The Aunts exchanged a look.
“Don’t,” Fennel said in a soft warning to Callista.
Callista made a sound of displeasure at the back of her throat, but she did not get up in pursuit of my sister. We three remained silent as the stairs creaked, and then Nova’s door closed – something I knew was impossible to hear from below.
“You have an echo spell on Nova,” I accused them.
“Why would we do such a thing?” Callista arched one elegant eyebrow.
“Because of the boy.”
“Ah,” Fennel nodded and dropped the locket into her pocket as she turned to put the kettle onto the stove. “The boy,” she said meaningfully to Callista.
“Mhm,” Callista nodded. “You have seen this boy, Nyx?”
“Not really,” I regretted immediately saying as much as I had.
“Hmm,” Fennel and Callista’s expressions made it clear that they did not believe me.
“I am not lying,” I said defensively. “I saw him from a distance, but he was leaning down, and Nova was in the way…”
“Ah,” Fennel poured us tea.
“Surely you don’t believe…” That we can never be happy in love went unsaid but might as well have been spoken.
I had been raised on the stories about how Vossen women were destined to have unhappy love lives. There was a reason, our aunts often said, that the Vossen Homestead had been run by women since it had been built. Men came into our lives and left as swiftly. Whilst the Vossen women might leave Vossen Homestead, eventually we always came back.
Our father had died whilst Nova and I were very young. He was half-remembered and that memory was accentuated by stories and photos. He had been a giant of a man, with a dark full beard and laughing eyes, a playful father, one of warm hugs and gentle hands, who had always captured the spiders rather than killing them, setting them free into the garden.
It had been cancer that had taken him, just before his thirty-fifth birthday.
My mother had tried for several years to raise us alone, but then a new man had entered her life… And she had brought us to Vossen Homestead. It had been time to train us as witches, she had said, but in truth, she knew that the new man would come and go as swiftly as our father had, and she wanted to spend as much time with him as she could.
“Never?” I looked from one aunt to the other.
“There is always a balance in life,” Aunt Fennel gestured for my teacup. I finished the last mouthful, swirled it in my right hand, and surrendered it to her. For a long moment, she stared frowning. “Great power for great sacrifice. A major transformation and symbolic death,” she said gravely. “A reading that makes a great deal of sense for a young woman at your stage of life. The symbolic death would be the death of your childhood, as you transform into a woman with the beginning of the new academic year into higher education.”
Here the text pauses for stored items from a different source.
/-! ### Staging (R432) -/

/-- STAGING_SECTOR_DONE: the oldest buffered sector is programmed and read back, or its program failed; the map, the reader and
a pull go on (R432 to R434). -/
def execStagingSectorDone (ok : Bool) (s : State) : Result :=
  if s.mode.pwrfail || !coreRuns s then .next s else .next (readerNext (pullOrphan (sectorDone s ok)))

/-! ### Confirmation (R441) -/

/-- The criterion Run of Table UPD-11. -/
def confirmRun (s : State) : Bool :=
  let now := s.time.line
  match s.mode.role with
  | .starter => 1000 ≤ s.upd.good
  | .bench => s.upd.okT + 10000000000 ≤ now
  | _ =>
    match s.cyc.acceptT with
    | some t => if now ≤ t + 1000000000 then 1000 ≤ s.upd.good else s.upd.okT + 10000000000 ≤ now
    | none => s.upd.okT + 10000000000 ≤ now

/-- Every criterion of Table UPD-11 holds. -/
def confirmOk (s : State) : Bool :=
  let m := stagedMeta s
  s.mode.bootOk && s.health.selftest == 0 && !s.upd.expired && !s.upd.vetoed && confirmRun s &&
  (bundleParts s).all (fun p => runningVersion s p == descVersion ((bdPartDesc m p).getD []))

/-- The bundle's nonce base and identity as the newest pair of NBASE: a remembered pair of the same identity becomes the newest,
otherwise the new pair replaces the oldest of the 16 (R466). -/
def nbaseRecord (l : List (List Byte × List Byte)) (base ident : List Byte) : List (List Byte × List Byte) :=
  match l.find? (fun p => p.2 == ident) with
  | some p => l.filter (fun p => p.2 != ident) ++ [p]
  | none => (l ++ [(base, ident)]).drop (l.length + 1 - 16)

/-- CONFIRM_WRITE: every criterion holds, and the confirmation record and its seal are written (R441, R442, R465, R466). -/
def execConfirmWrite (s : State) : Result :=
  if s.upd.phase != .confirm || s.upd.falling.isSome || s.mode.pwrfail || !coreRuns s || !confirmOk s then .next s
  else
    let m := stagedMeta s
    let parts := bundleParts s
    let s := { s with
      sec := { s.sec with secver := Nat.max s.sec.secver (bdSecVersion m)
                          nbase := nbaseRecord s.sec.nbase (bdNonce m) (bdIdent m) }
      upd := { s.upd with oldFormat := none } }
    let s := eachNo parts (fun s p => post s 0x63 p s.mode.fwver) s
    .next (sessionIdle s)

/-- CONFIRM_DEADLINE: 120 s pass without a confirmation, and the device falls back (R443, Table UPD-12). -/
def execConfirmDeadline (s : State) : Result :=
  match s.upd.deadline with
  | some t =>
    if s.upd.phase != .confirm || s.upd.falling.isSome || s.mode.pwrfail || !coreRuns s then .next s
    else .next (fallStart (s.reach t) (if s.upd.vetoed then 0x0611 else 0x0610))
  | none => .next s

/-! ### RELAY_CTRL (R436) -/

/-- The missing-block map as 32 bytes: bit s at byte s/8, bit s mod 8 (R433, R436). -/
def mapBytes (l : List Nat) : List Byte :=
  (upTo 32).map (fun i => byte ((l.filter (fun n => n / 8 == i)).foldl (fun a n => a + 2 ^ (n % 8)) 0))

/-- RELAY_CTRL of a held transaction: MAP, STATUS, or REFUSED with 0x0910 for another sub-operation (R436). -/
def relayCtrl (s : State) (t : Txn) : State :=
  let miss := if s.upd.phase == .idle then [] else s.upd.missing
  match byteAt t.data 0 with
  | 1 => endTxn s t.id 0
      ([1, 0, byte (updCode s.upd.phase), 0] ++ leBytes 2 miss.length ++ mapBytes miss) false
  | 2 => endTxn s t.id 0
      ([2, 0] ++ wordsToBytes [updStatWord s, updProgWord s, if s.upd.phase == .idle then s.upd.ended else 0]) false
  | _ => refuseTxn s t.id 0x0910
“I’m not sure what I will do once I complete the three years at Pinegrove,” I was intrigued as to what the leaves would say. “I’m not sure that I will want to continue my education if it means leaving Mortensby.”
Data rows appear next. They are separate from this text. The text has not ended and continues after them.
/-- Each reset cause puts its domain into reset with the state that the reset leaves, and each release begins or runs
the boot. PORST_ASSERT and SUPPLY_MONITOR_TRIP of the line domain, outside power-on reset, complete in power-on reset
with their CAUSE, SETUP, no BOOT-OK, SRAM unlisted, event queue and transactions at reset, line time 0, EPOCH kept,
and are the same but for the operand. SUPPLY_MONITOR_TRIP of the logic domain, outside both resets, completes in logic
and core reset with RSTOUT_N low, CAUSE, SETUP, no BOOT-OK, event queue and transactions at reset and no window claim.
BOOT_TIMER_EXPIRY of a running boot completes in logic reset with CAUSE boot timer, the boot ended, the mode before
kept, and line time reached 3 s after the boot began. BOOT_STABLE after BOOT-OK completes with STABLE set at 120 s; FS
becomes 0 outside PWRFAIL_N unless the minimal image runs after three or more false starts, and is kept otherwise.
WDC_CORE_RESET, where one is due, completes in core reset with the CAUSE of its kind, SRAM and link kept.
PORST_RELEASE in power-on reset with no boot running is bootGo of the boot begun with the sampled straps; run to step
0 it completes with role, crystal and the boot's start; run to step 2 without a crystal, with a power-on cause and no
fallback under way, it completes at step 2 with REASON 0x010B. LOGIC_RESET and CORE_RESET after their kinds of CAUSE
are bootGo of the boot begun; run to step 0 they complete with the boot begun. BootEnv, and that one row may run a
part of the boot, are the model's choice (log 67). The model's own choices and readings that it rests on: logs 6, 17,
18, 25, 67, 98. (10_modes_power.md, 02_line_time.md, 06_starter_anchor.md) -/
def Obligations.ResetsAndBoots : Prop :=
  (∀ (supply : Bool) (s : State), s.mode.porst = false →
     Completes (.porstAssert supply) s (fun t =>
       t.mode.porst = true ∧ t.mode.cause = (if supply then .lineSupply else .porst) ∧ t.mode.mode = .setup ∧
       t.mode.bootOk = false ∧ t.mem = [] ∧ t.evq = State.reset.evq ∧ t.txn = State.reset.txn ∧ t.time.line = 0 ∧
       t.sec.epoch = s.sec.epoch ∧ t.pending = s.pending)) ∧
  (∀ s : State, s.mode.porst = false →
     exec (.supplyMonitorTrip true) s = exec (.porstAssert true) s ∧
     Completes (.supplyMonitorTrip true) s (fun t =>
       t.mode.porst = true ∧ t.mode.cause = .lineSupply ∧ t.mem = [] ∧ t.time.line = 0)) ∧
  (∀ s : State, s.mode.porst = false → s.mode.logicReset = false →
     Completes (.supplyMonitorTrip false) s (fun t =>
       t.mode.logicReset = true ∧ t.mode.coreReset = true ∧ t.mode.rstout = true ∧ t.mode.cause = .logicSupply ∧
       t.mode.mode = .setup ∧ t.mode.bootOk = false ∧ t.evq = State.reset.evq ∧ t.txn = State.reset.txn ∧
       t.cfg.owner = none)) ∧
  (∀ s : State, s.mode.booting = true →
     Completes .bootTimerExpiry s (fun t =>
       t.mode.logicReset = true ∧ t.mode.cause = .bootTimer ∧ t.mode.booting = false ∧ t.mode.rstout = true ∧
       t.mode.modeBefore = s.mode.mode ∧ t.time.line = reachLine s.time.line (s.mode.bootT + 3000000000))) ∧
  (∀ s : State, s.mode.bootOk = true → s.mode.stable = false →
     Completes .bootStable s (fun t =>
       t.mode.stable = true ∧ t.time.line = reachLine s.time.line (s.mode.okT + 120000000000) ∧
       (s.mode.pwrfail = false → s.mode.minimalImage = false ∨ s.mode.fstarts < 3 → t.mode.fs = 0) ∧
       (s.mode.pwrfail = true ∨ (s.mode.minimalImage = true ∧ 3 ≤ s.mode.fstarts) → t.mode.fs = s.mode.fs))) ∧
  (∀ (s : State) (fatal : Bool), s.wdog.cReset = some fatal →
     Completes .wdcCoreReset s (fun t =>
       t.mode.coreReset = true ∧ t.mode.cause = (if fatal then .fatal else .wdc) ∧ t.mode.bootOk = false ∧
       t.wdog.cReset = none ∧ t.mem = s.mem ∧ t.link = s.link)) ∧
  (∀ (role : Role) (crystal : Bool) (e : BootEnv) (s : State), s.mode.porst = true → s.mode.booting = false →
     exec (.porstRelease role crystal e) s = .next (bootGo e (sampleStraps (bootBegin s) role crystal)) ∧
     (e.upTo = 0 → Completes (.porstRelease role crystal e) s (fun t =>
       t.mode.porst = false ∧ t.mode.booting = true ∧ t.mode.role = role ∧ t.mode.crystal = crystal ∧
       t.mode.bootT = s.time.line)) ∧
     (e.upTo = 2 → crystal = false → causeKind s.mode.cause = 0 → s.upd.falling = none → Completes (.porstRelease role crystal e) s (fun t =>
       t.mode.bootStep = 2 ∧ t.mode.coreReset = false ∧ t.mode.reason = 0x010B))) ∧
  (∀ (e : BootEnv) (s : State), s.mode.porst = false → s.mode.logicReset = true → s.mode.booting = false →
     causeKind s.mode.cause = 1 →
     exec (.logicReset e) s = .next (bootGo e (bootBegin s)) ∧
     (e.upTo = 0 → Completes (.logicReset e) s (fun t =>
       t.mode.logicReset = false ∧ t.mode.booting = true ∧ t.mode.bootT = s.time.line ∧ t.mode.coreReset = true))) ∧
  (∀ (e : BootEnv) (s : State), s.mode.porst = false → s.mode.logicReset = false → s.mode.coreReset = true →
     s.mode.booting = false → causeKind s.mode.cause = 2 →
     exec (.coreReset e) s = .next (bootGo e (bootBegin s)) ∧
     (e.upTo = 0 → Completes (.coreReset e) s (fun t =>
       t.mode.booting = true ∧ t.mode.bootT = s.time.line ∧ t.mode.bootStep = 0)))

/-- Field-die faults, barrier loss and brownout reset the field die, and its restart and the barrier's return end it.
FIELD_DIE_FAULT of a running field die completes in field reset with REASON 0x0504, neither set staged and no frozen
snapshot. FIELD_RESET of a die in reset, outside a boot and the other resets, completes by its operands: active
restaged and shadow restaged end the reset with both staged (the shadow where it was VALID); a failed shadow ends it
with VALID 0, and with REASON 0x0505 where VALID was 1; a failed active set leaves it in reset with REASON 0x0505 and
VALID 0. FIELD_RESET of a running die is the same after the reset's start. BARRIER_LOSS with the link up completes
with the link down since now, no frozen snapshot and trigger 5 ACTIVE. BARRIER_RETURN within 1 ms with the die running
completes with the link up, no restart due and trigger 5 not ACTIVE; later, or with the die in reset, with the link
up, a restart due and the die in reset with nothing staged where it was not in reset before. LS_BROWNOUT below 13 V
outside power-on reset completes with LS_UV, the voltage, the field die in reset, nothing staged where it was running,
and the barrier link down outside logic reset. Restaging outcomes come as operands (log 82). The model's own choices
and readings that it rests on: logs 15, 25, 82. (10_modes_power.md, 12_diagnostics_safe.md, 09_configuration_sets.md)
-/
def Obligations.FieldDieResetsAndReturns : Prop :=
  (∀ s : State, fieldRuns s = true →
     Completes .fieldDieFault s (fun t =>
       t.mode.fieldReset = true ∧ t.mode.reason = 0x0504 ∧ t.cfg.stagedActive = false ∧ t.cfg.stagedShadow = false ∧
       t.cyc.frozen = none)) ∧
  (∀ s : State, s.mode.porst = false → s.mode.booting = false → s.mode.logicReset = false → s.mode.fieldReset = true →
     Completes (.fieldReset true true) s (fun t =>
       t.mode.fieldReset = false ∧ t.cfg.stagedActive = true ∧ t.mem = s.mem ∧ t.cfg.valid = s.cfg.valid ∧
       (s.cfg.valid = true → t.cfg.stagedShadow = true)) ∧
     Completes (.fieldReset true false) s (fun t =>
       t.mode.fieldReset = false ∧ t.cfg.stagedActive = true ∧ t.mem = s.mem ∧ t.cfg.valid = false ∧
       (s.cfg.valid = true → t.mode.reason = 0x0505)) ∧
     (∀ b : Bool, Completes (.fieldReset false b) s (fun t =>
       t.mode.fieldReset = true ∧ t.mode.reason = 0x0505 ∧ t.cfg.valid = false))) ∧
  (∀ (a b : Bool) (s : State), s.mode.porst = false → s.mode.booting = false → s.mode.logicReset = false →
     s.mode.fieldReset = false → exec (.fieldReset a b) s = exec (.fieldReset a b) (fieldResetStart s)) ∧
  (∀ s : State, s.mode.porst = false → s.mode.logicReset = false → s.supply.barrierDown = false →
     Completes .barrierLoss s (fun t =>
       t.supply.barrierDown = true ∧ t.supply.barrierT = s.time.line ∧ t.cyc.frozen = none ∧
       t.safe.active &&& 0x20#7 = 0x20#7)) ∧
  (∀ s : State, s.mode.porst = false → s.mode.logicReset = false → s.supply.barrierDown = true →
     (s.time.line ≤ s.supply.barrierT + 1000000 → s.mode.fieldReset = false → Completes .barrierReturn s (fun t =>
       t.supply.barrierDown = false ∧ t.supply.backDue = false ∧ t.mode.fieldReset = false ∧
       t.safe.active = s.safe.active &&& ~~~0x20#7)) ∧
     (s.supply.barrierT + 1000000 < s.time.line ∨ s.mode.fieldReset = true → Completes .barrierReturn s (fun t =>
       t.supply.barrierDown = false ∧ t.supply.backDue = true ∧ t.mode.fieldReset = true ∧
       (s.mode.fieldReset = false → t.cfg.stagedActive = false)))) ∧
  (∀ (mv : Nat) (s : State), s.mode.porst = false → mv < 13000 →
     Completes (.lsBrownout mv) s (fun t => t.supply.lsUv = true ∧ t.supply.lsOv = false ∧ t.supply.lsMv = mv ∧
       t.mode.fieldReset = true ∧ (s.mode.fieldReset = false → t.cfg.stagedActive = false) ∧
       (s.mode.logicReset = false → t.supply.barrierDown = true)))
“I cannot see,” Fennel confessed, lifting her eyes to mine. Her hair had fallen back, and the light caught on her scar, the redness cunningly hid beneath layers of makeup, but the base and foundation were unable to disguise the ripples and pits upon her cheekbone near her ear. “I am sorry, Nyx. It is likely that you are at the precipice of such a major change and your future is dependent on so many small decisions that I cannot forecast ahead. In time, I am sure that it will become clearer.”
“Well,” I stood. “I should go to bed, anyway…” I hesitated.
“Yes, dear?” Callista tilted her glasses down her nose.
“I…” I hesitated. It was a half-formed thought, one that I had not explored myself yet, but… “Is it possible for a ghost to be… almost real?”
“A poltergeist?” Fennel suggested. “Capable of moving physical items?”
“Maybe… No,” I blew out a breath. “No. I mean… So almost real so that you’re not actually sure if they’re a ghost or alive?”
“Well, you would know more than most,” Fennel tilted her head to the side as she scrutinized me. “Your vision of the departed is always so astonishingly clear. Why do you ask? Have you seen such a spirit?”
I paused and chewed my bottom lip, fidgeting with my clothing as I considered what to say. “The other night…” When I had snuck out with Nova - but I could not say that. “I met someone in the dark. And I’m not sure… I’m not sure that he’s alive. He appeared out of nowhere, without explanation, and I couldn’t really see him clearly, he seemed part of the shadows… I guess… I guess I wondered if I was seeing a ghost?”
“You met someone?” Callista set down her pen giving me her complete attention.
“Never mind,” I felt my cheeks heat. “Never mind.”